* WHAT NEEDS TO BE DONE *
Below are several entries. Transcribe exactly those lines that fall from the one with "Sys2Proof.Machine.execHoldLimitExpiry t s" through the one with "Sys2Proof.Machine.execCountSilenceExpiry t s", end lines included.

════════════════════

-- ==== Sys2Proof/Machine/Rows.lean ====
section
/-! DEFINITION. Which row of the table a valid frame belongs to: frames of one kind are told apart by
their contents (R146, R165, R174, R175, R181). -/

namespace Sys2Proof.Machine

/-- A ZONE STATUS (R165). -/
def Envelope.isZoneStatus (e : Envelope) : Bool := e.kind == 1

/-- A TIME MARK (R165). -/
def Envelope.isTimeMark (e : Envelope) : Bool := e.kind == 2

/-- A COUNT (R165). -/
def Envelope.isCount (e : Envelope) : Bool := e.kind == 3

/-- A MESSAGE with a duration above 0 (R146, R174). -/
def Envelope.isMessage (e : Envelope) : Bool := e.kind == 4 && wordAt e.payload 3 != 0

/-- A withdrawal: a MESSAGE with duration 0 (R146, R174). -/
def Envelope.isWithdrawal (e : Envelope) : Bool := e.kind == 4 && wordAt e.payload 3 == 0

/-- A REQUEST of payload length 6 and a request kind (R175, R181). -/
def Envelope.isRequestOf (e : Envelope) (k : Nat) : Bool :=
  e.kind == 5 && e.payload.length == 6 && byteAt e.payload 1 == k

/-- The selector names a record: 1 CURRENT or 2 LAST (R175, R181). -/
def Envelope.selectorKnown (e : Envelope) : Bool :=
  byteAt e.payload 2 == 1 || byteAt e.payload 2 == 2

/-- An IDENTIFY (R181). -/
def Envelope.isIdentify (e : Envelope) : Bool := e.isRequestOf 1

/-- A READ RECORD with a known selector (R181). -/
def Envelope.isReadRecord (e : Envelope) : Bool := e.isRequestOf 2 && e.selectorKnown

/-- A MARK COLLECTED with a known selector (R181). -/
def Envelope.isMarkCollected (e : Envelope) : Bool := e.isRequestOf 3 && e.selectorKnown

/-- A REQUEST that fails check 1, 2 or 3 of R181. -/
def Envelope.isBadRequest (e : Envelope) : Bool :=
  e.kind == 5 && !(e.isIdentify || e.isReadRecord || e.isMarkCollected)

/-- A REPLY (R165). -/
def Envelope.isReply (e : Envelope) : Bool := e.kind == 6

end Sys2Proof.Machine
end

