-- ==== Sys2Proof/Machine/Dispatch.lean ====
section
/-! DEFINITION. The meaning of each command, one arm per row of the table. -/

namespace Sys2Proof.Machine

def exec (i : Instr) (s : State) : Host.Outcome State Fault Refusal :=
  match i with
  | .powerOn t bpol => Sys2Proof.Machine.execPowerOn t bpol s
  | .restartInput t bpol => Sys2Proof.Machine.execRestartInput t bpol s
  | .rstwRelease t => Sys2Proof.Machine.execRstwRelease t s
  | .configImageRead t mem => Sys2Proof.Machine.execConfigImageRead t mem s
  | .inputActive t x => Sys2Proof.Machine.execInputActive t x s
  | .inputInactive t x => Sys2Proof.Machine.execInputInactive t x s
  | .qualifyTimeExpiry t x shc0 shc1 => Sys2Proof.Machine.execQualifyTimeExpiry t x shc0 shc1 s
  | .releaseTimeExpiry t x => Sys2Proof.Machine.execReleaseTimeExpiry t x s
  | .advancePulse t => Sys2Proof.Machine.execAdvancePulse t s
  | .stopDetectExpiry t => Sys2Proof.Machine.execStopDetectExpiry t s
  | .holdResponseExpiry t => Sys2Proof.Machine.execHoldResponseExpiry t s
  | .carOutEdge t => Sys2Proof.Machine.execCarOutEdge t s
  | .bufferSensorChange t x level => Sys2Proof.Machine.execBufferSensorChange t x level s
  | .bufferSensorQualifyExpiry t x => Sys2Proof.Machine.execBufferSensorQualifyExpiry t x s
  | .readBackChange t level => Sys2Proof.Machine.execReadBackChange t level s
  | .readBackQualifyExpiry t => Sys2Proof.Machine.execReadBackQualifyExpiry t s
  | .secondsExpiry t => Sys2Proof.Machine.execSecondsExpiry t s
  | .holdLimitExpiry t => Sys2Proof.Machine.execHoldLimitExpiry t s
  | .entrySilent t => Sys2Proof.Machine.execEntrySilent t s
  | .clashCountExpiry t => Sys2Proof.Machine.execClashCountExpiry t s
  | .refreshCountExpiry t => Sys2Proof.Machine.execRefreshCountExpiry t s
  | .markCountExpiry t => Sys2Proof.Machine.execMarkCountExpiry t s
  | .countPeriodExpiry t => Sys2Proof.Machine.execCountPeriodExpiry t s
  | .silenceCountExpiry t => Sys2Proof.Machine.execSilenceCountExpiry t s
  | .countSilenceExpiry t => Sys2Proof.Machine.execCountSilenceExpiry t s
  | .messageDurationExpiry t => Sys2Proof.Machine.execMessageDurationExpiry t s
  | .endOfPlan t => Sys2Proof.Machine.execEndOfPlan t s
  | .overtimeLimit t => Sys2Proof.Machine.execOvertimeLimit t s
  | .dormantCountExpiry t => Sys2Proof.Machine.execDormantCountExpiry t s
  | .flashPhaseChange t => Sys2Proof.Machine.execFlashPhaseChange t s
  | .pictureRefresh t => Sys2Proof.Machine.execPictureRefresh t s
  | .pictureSent t => Sys2Proof.Machine.execPictureSent t s
  | .pageTimerExpiry t => Sys2Proof.Machine.execPageTimerExpiry t s
  | .stepTimerExpiry t => Sys2Proof.Machine.execStepTimerExpiry t s
  | .holdSoundEnd t => Sys2Proof.Machine.execHoldSoundEnd t s
  | .raiseChirpEnd t => Sys2Proof.Machine.execRaiseChirpEnd t s
  | .lineIdle t => Sys2Proof.Machine.execLineIdle t s
  | .transmissionStart t => Sys2Proof.Machine.execTransmissionStart t s
  | .frameSent t => Sys2Proof.Machine.execFrameSent t s
  | .collision t => Sys2Proof.Machine.execCollision t s
  | .backoffEnd t => Sys2Proof.Machine.execBackoffEnd t s
  | .frameDropped t why => Sys2Proof.Machine.execFrameDropped t why s
  | .zoneStatus t frame => Sys2Proof.Machine.execZoneStatus t frame s
  | .timeMark t frame => Sys2Proof.Machine.execTimeMark t frame s
  | .count t frame => Sys2Proof.Machine.execCount t frame s
  | .message t frame => Sys2Proof.Machine.execMessage t frame s
  | .withdrawal t frame => Sys2Proof.Machine.execWithdrawal t frame s
  | .identify t frame => Sys2Proof.Machine.execIdentify t frame s
  | .readRecord t frame => Sys2Proof.Machine.execReadRecord t frame s
  | .markCollected t frame => Sys2Proof.Machine.execMarkCollected t frame s
  | .badRequest t frame => Sys2Proof.Machine.execBadRequest t frame s
  | .reply t frame => Sys2Proof.Machine.execReply t frame s
  | .wakeActivity t => Sys2Proof.Machine.execWakeActivity t s
  | .wakeWindowExpiry t => Sys2Proof.Machine.execWakeWindowExpiry t s
  | .lineBusy t => Sys2Proof.Machine.execLineBusy t s
  | .rstwActive t => Sys2Proof.Machine.execRstwActive t s
  | .supplyDisturbance t => Sys2Proof.Machine.execSupplyDisturbance t s

end Sys2Proof.Machine
end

════════════════════

* TASK ANSWER *
  | .holdLimitExpiry t => Sys2Proof.Machine.execHoldLimitExpiry t s
  | .entrySilent t => Sys2Proof.Machine.execEntrySilent t s
  | .clashCountExpiry t => Sys2Proof.Machine.execClashCountExpiry t s
  | .refreshCountExpiry t => Sys2Proof.Machine.execRefreshCountExpiry t s
  | .markCountExpiry t => Sys2Proof.Machine.execMarkCountExpiry t s
  | .countPeriodExpiry t => Sys2Proof.Machine.execCountPeriodExpiry t s
  | .silenceCountExpiry t => Sys2Proof.Machine.execSilenceCountExpiry t s
  | .countSilenceExpiry t => Sys2Proof.Machine.execCountSilenceExpiry t s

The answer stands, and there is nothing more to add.